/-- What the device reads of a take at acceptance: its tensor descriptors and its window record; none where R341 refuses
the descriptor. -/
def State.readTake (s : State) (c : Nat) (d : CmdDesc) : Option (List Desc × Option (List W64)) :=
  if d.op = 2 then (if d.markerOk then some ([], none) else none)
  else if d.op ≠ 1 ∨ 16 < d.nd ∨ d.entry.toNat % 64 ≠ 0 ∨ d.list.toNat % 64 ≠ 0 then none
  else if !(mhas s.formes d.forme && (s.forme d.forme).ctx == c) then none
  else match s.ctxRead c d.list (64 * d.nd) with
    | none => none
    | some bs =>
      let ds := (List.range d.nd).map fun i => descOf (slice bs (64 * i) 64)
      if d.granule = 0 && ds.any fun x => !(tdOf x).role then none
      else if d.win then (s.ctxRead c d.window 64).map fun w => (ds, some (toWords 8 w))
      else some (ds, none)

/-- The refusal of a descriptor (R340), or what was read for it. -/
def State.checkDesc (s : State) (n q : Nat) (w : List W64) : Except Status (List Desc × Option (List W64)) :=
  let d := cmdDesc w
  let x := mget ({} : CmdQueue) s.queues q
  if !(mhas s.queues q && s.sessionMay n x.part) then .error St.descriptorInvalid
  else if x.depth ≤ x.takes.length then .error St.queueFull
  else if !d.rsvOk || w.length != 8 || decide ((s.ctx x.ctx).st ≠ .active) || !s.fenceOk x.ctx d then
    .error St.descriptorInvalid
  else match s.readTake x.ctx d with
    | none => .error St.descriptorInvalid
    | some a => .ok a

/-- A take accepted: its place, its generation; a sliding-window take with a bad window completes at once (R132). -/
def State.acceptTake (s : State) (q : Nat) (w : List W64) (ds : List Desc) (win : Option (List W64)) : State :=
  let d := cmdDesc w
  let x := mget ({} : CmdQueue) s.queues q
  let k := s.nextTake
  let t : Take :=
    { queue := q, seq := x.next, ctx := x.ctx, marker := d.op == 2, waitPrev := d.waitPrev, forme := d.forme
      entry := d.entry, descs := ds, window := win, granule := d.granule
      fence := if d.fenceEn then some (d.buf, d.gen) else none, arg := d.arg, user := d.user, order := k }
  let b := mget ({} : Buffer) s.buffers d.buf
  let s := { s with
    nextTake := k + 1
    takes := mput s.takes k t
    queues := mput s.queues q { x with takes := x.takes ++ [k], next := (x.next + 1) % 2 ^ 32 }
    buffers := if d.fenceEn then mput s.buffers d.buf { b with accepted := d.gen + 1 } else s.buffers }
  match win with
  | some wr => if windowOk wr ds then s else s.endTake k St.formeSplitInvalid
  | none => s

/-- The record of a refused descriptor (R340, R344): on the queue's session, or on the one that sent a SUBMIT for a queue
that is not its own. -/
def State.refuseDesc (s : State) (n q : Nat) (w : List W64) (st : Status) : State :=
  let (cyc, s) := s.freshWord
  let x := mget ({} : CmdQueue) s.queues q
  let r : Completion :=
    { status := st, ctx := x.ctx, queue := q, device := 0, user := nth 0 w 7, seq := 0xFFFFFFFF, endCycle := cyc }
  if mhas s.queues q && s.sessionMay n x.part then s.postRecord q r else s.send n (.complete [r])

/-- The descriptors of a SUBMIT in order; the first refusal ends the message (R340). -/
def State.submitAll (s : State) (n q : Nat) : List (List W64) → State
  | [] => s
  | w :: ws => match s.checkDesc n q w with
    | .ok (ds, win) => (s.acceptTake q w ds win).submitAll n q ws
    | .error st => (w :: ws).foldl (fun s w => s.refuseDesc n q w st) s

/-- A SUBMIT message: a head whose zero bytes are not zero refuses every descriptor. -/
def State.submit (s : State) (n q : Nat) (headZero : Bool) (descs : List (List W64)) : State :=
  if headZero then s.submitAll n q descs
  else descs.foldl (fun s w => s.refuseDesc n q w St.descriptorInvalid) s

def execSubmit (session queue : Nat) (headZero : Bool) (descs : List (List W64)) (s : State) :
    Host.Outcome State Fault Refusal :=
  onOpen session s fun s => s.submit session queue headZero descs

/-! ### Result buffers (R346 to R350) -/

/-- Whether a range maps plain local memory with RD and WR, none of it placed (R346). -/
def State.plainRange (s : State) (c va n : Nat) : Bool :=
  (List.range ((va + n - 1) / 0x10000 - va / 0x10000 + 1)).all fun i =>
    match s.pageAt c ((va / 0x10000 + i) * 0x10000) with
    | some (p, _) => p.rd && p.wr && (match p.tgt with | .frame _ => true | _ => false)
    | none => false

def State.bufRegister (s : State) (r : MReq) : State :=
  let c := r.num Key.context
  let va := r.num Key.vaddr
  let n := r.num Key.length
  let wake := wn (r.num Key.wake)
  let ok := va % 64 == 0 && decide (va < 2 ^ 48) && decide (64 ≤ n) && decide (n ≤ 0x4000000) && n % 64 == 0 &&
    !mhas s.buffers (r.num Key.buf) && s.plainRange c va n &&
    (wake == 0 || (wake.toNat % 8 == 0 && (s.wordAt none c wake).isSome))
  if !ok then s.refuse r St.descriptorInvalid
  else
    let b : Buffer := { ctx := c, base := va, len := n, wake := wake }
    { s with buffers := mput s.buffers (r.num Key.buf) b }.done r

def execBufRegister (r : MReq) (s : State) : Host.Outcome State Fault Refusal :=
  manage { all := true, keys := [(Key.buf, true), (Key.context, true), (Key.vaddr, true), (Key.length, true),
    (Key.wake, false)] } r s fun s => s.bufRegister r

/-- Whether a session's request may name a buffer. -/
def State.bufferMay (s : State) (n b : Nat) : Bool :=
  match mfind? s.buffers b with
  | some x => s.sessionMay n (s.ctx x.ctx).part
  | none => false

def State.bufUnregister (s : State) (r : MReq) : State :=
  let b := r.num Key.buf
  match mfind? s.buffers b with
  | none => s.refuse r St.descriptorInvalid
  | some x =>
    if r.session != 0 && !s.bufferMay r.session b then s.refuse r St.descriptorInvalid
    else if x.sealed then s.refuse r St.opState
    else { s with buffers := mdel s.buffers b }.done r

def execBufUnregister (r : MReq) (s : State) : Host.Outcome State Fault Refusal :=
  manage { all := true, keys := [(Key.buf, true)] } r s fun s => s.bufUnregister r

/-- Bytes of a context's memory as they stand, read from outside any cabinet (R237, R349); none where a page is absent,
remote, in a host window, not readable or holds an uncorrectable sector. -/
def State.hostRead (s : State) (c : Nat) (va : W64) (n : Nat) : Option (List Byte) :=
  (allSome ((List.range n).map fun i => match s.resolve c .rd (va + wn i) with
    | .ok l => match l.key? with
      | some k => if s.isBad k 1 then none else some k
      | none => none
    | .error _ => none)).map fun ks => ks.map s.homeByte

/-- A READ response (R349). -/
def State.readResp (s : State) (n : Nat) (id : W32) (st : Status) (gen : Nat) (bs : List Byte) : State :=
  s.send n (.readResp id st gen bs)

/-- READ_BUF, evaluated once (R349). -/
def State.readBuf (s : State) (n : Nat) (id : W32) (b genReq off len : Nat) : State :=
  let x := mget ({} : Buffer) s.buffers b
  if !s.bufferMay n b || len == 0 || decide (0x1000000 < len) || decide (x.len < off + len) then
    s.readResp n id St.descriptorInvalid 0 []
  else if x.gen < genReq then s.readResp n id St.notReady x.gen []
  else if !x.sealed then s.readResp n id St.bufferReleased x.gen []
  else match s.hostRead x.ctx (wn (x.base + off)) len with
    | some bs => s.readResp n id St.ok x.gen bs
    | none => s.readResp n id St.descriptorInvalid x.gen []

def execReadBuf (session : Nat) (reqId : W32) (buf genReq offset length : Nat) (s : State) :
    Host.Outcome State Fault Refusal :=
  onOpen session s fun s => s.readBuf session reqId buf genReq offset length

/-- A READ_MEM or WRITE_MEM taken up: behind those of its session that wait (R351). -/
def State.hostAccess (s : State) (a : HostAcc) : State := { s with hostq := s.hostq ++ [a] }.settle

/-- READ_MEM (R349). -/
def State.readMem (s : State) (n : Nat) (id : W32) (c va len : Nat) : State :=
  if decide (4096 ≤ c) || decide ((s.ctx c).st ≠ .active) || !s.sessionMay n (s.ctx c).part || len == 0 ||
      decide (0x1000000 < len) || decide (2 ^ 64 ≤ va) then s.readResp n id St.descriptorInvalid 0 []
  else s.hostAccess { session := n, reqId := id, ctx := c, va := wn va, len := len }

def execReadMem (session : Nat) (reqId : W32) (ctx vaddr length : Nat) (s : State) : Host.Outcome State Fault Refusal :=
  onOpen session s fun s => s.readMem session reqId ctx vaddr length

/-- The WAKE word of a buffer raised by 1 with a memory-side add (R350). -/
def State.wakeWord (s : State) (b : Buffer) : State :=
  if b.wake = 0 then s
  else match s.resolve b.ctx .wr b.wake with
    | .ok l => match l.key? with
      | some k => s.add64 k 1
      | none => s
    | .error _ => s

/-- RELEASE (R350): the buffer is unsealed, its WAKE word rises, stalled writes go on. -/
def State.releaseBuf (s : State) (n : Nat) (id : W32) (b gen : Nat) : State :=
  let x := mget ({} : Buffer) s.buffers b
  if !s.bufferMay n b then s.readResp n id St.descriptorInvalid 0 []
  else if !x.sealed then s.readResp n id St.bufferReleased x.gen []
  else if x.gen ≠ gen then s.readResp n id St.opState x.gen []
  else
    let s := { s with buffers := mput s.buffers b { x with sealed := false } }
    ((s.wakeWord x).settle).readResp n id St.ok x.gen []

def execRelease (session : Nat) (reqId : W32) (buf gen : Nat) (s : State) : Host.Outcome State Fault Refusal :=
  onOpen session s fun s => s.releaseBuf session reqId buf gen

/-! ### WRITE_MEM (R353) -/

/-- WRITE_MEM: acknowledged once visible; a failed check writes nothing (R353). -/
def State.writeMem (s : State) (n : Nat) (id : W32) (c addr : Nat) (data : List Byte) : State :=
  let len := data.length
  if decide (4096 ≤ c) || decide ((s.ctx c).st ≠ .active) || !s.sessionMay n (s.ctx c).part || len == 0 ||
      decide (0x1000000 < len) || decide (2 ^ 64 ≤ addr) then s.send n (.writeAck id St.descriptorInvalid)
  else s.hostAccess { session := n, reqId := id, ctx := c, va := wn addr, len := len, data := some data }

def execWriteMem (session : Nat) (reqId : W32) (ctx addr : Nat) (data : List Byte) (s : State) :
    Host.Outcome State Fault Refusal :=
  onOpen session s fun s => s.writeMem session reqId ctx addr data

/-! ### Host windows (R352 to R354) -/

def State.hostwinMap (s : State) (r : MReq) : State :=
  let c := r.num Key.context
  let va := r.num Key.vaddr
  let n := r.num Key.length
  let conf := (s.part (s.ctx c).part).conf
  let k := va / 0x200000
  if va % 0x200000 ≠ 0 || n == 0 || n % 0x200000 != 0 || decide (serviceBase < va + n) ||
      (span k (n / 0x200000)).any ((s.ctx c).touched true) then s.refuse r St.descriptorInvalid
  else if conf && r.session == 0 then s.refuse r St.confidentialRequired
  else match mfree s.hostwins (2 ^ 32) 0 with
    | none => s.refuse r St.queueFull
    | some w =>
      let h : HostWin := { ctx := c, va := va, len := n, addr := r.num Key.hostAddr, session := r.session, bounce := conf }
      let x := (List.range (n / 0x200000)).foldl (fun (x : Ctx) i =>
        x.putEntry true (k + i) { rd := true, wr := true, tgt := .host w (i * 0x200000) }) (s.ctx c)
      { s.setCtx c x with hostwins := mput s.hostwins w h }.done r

★ ★ ★ ★

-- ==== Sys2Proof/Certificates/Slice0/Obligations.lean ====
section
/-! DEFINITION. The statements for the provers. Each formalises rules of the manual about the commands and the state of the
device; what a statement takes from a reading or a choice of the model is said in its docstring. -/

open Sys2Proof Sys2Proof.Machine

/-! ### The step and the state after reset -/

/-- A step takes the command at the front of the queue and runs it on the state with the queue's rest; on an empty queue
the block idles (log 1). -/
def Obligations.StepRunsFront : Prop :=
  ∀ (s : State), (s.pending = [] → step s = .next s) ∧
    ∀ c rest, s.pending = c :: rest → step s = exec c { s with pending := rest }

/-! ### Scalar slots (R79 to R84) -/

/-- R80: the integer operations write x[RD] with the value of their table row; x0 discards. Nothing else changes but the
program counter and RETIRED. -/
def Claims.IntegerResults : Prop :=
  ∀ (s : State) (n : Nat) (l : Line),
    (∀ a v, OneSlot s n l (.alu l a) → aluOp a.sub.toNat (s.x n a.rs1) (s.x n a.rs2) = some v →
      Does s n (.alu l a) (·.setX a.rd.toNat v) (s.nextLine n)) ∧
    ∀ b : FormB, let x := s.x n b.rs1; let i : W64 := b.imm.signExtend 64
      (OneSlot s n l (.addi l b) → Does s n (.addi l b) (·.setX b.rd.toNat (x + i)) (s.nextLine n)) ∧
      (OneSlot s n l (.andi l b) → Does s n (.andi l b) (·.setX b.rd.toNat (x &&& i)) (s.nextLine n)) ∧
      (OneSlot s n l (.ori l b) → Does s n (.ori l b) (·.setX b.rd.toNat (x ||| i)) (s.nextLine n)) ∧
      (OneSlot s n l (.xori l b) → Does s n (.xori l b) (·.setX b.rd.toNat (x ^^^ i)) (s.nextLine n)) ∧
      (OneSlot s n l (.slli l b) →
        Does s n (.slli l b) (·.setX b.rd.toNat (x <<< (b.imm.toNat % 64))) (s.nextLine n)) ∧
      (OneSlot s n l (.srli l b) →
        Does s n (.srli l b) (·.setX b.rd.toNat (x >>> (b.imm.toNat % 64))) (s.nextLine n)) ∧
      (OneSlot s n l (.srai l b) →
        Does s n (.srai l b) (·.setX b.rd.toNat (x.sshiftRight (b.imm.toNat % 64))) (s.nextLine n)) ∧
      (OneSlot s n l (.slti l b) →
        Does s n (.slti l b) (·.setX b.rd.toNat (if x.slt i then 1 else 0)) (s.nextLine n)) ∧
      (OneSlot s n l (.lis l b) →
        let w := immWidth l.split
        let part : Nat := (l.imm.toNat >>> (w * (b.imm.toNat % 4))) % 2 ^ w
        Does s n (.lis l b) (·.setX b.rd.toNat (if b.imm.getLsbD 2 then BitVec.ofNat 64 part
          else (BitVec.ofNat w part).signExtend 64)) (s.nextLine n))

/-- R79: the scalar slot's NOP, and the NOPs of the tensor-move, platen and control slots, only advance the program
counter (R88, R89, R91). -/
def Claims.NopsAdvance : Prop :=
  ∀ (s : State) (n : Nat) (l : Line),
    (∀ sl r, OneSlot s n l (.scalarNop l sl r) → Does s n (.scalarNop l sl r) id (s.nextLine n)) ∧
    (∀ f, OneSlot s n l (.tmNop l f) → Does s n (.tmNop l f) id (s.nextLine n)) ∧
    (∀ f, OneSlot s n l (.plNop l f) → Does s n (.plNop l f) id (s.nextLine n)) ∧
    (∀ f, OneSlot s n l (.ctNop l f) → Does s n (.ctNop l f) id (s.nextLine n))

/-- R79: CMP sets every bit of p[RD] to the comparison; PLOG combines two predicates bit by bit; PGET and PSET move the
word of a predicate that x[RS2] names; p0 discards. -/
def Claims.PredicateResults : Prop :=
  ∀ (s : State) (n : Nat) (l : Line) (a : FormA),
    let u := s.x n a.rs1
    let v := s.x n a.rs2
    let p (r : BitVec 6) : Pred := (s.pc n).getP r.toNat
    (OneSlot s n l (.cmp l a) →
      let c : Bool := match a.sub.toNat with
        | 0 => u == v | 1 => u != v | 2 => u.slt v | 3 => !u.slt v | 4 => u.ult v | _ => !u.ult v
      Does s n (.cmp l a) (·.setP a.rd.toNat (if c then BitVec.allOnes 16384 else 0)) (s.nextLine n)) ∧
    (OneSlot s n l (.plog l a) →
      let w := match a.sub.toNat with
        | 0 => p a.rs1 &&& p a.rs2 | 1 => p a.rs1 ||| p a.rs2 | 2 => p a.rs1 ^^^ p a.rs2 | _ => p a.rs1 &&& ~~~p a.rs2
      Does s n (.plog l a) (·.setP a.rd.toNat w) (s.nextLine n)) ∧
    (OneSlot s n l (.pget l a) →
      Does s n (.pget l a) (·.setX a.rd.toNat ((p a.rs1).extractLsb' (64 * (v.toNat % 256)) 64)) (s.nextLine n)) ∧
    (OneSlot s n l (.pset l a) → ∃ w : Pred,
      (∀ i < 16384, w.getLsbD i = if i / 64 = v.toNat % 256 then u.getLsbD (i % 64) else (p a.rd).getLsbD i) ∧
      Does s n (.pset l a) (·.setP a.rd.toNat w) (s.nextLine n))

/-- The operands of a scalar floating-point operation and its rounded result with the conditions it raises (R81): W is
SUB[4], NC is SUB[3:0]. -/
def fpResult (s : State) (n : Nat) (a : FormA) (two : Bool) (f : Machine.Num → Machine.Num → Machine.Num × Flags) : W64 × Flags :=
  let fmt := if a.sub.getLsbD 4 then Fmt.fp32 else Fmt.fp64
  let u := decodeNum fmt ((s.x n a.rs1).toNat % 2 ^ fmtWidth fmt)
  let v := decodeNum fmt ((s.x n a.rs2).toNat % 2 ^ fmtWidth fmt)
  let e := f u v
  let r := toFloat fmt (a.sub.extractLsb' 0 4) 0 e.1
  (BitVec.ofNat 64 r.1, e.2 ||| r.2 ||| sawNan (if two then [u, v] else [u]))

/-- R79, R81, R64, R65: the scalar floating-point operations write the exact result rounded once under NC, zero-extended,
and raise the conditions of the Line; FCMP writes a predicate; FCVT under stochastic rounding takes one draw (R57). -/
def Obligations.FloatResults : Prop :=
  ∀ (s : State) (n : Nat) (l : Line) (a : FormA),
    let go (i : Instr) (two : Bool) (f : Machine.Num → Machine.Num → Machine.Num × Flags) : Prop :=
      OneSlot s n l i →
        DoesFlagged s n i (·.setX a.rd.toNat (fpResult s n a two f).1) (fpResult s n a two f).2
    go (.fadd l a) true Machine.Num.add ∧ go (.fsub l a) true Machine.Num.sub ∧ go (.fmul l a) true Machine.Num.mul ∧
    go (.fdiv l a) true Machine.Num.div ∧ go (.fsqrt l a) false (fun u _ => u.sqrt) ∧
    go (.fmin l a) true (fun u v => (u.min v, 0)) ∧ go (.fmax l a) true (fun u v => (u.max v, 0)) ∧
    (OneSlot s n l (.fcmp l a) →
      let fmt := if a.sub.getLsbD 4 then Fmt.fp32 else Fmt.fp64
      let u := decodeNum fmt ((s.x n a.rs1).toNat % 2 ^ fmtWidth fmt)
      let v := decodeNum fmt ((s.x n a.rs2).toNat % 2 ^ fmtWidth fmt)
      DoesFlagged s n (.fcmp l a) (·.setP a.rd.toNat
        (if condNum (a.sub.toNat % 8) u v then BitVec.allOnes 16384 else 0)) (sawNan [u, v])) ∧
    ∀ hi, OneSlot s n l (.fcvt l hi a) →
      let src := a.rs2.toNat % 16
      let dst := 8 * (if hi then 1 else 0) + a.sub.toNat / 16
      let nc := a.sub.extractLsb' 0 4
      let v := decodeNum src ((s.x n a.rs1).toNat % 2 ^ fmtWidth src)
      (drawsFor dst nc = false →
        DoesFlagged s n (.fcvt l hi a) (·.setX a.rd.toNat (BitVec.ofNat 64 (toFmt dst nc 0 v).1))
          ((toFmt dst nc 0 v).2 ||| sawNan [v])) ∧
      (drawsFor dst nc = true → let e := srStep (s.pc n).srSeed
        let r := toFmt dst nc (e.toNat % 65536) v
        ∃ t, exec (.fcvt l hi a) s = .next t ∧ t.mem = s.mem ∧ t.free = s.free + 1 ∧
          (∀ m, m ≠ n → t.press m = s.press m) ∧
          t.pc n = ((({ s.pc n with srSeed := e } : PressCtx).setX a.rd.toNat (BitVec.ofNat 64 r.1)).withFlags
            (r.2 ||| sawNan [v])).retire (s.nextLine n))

★ ★ ★ ★

REQUIRED ACTION:
Within the data above, the span starting at the line containing "-- ==== Sys2Proof/Certificates/Slice0/Obligations.lean" and ending at the line containing "program counter and RETIRED. -/" is to be retyped exactly, with no other lines.

TASK RESULT:
-- ==== Sys2Proof/Certificates/Slice0/Obligations.lean ====
section
/-! DEFINITION. The statements for the provers. Each formalises rules of the manual about the commands and the state of the
device; what a statement takes from a reading or a choice of the model is said in its docstring. -/

open Sys2Proof Sys2Proof.Machine

/-! ### The step and the state after reset -/

/-- A step takes the command at the front of the queue and runs it on the state with the queue's rest; on an empty queue
the block idles (log 1). -/
def Obligations.StepRunsFront : Prop :=
  ∀ (s : State), (s.pending = [] → step s = .next s) ∧
    ∀ c rest, s.pending = c :: rest → step s = exec c { s with pending := rest }

/-! ### Scalar slots (R79 to R84) -/

/-- R80: the integer operations write x[RD] with the value of their table row; x0 discards. Nothing else changes but the
program counter and RETIRED. -/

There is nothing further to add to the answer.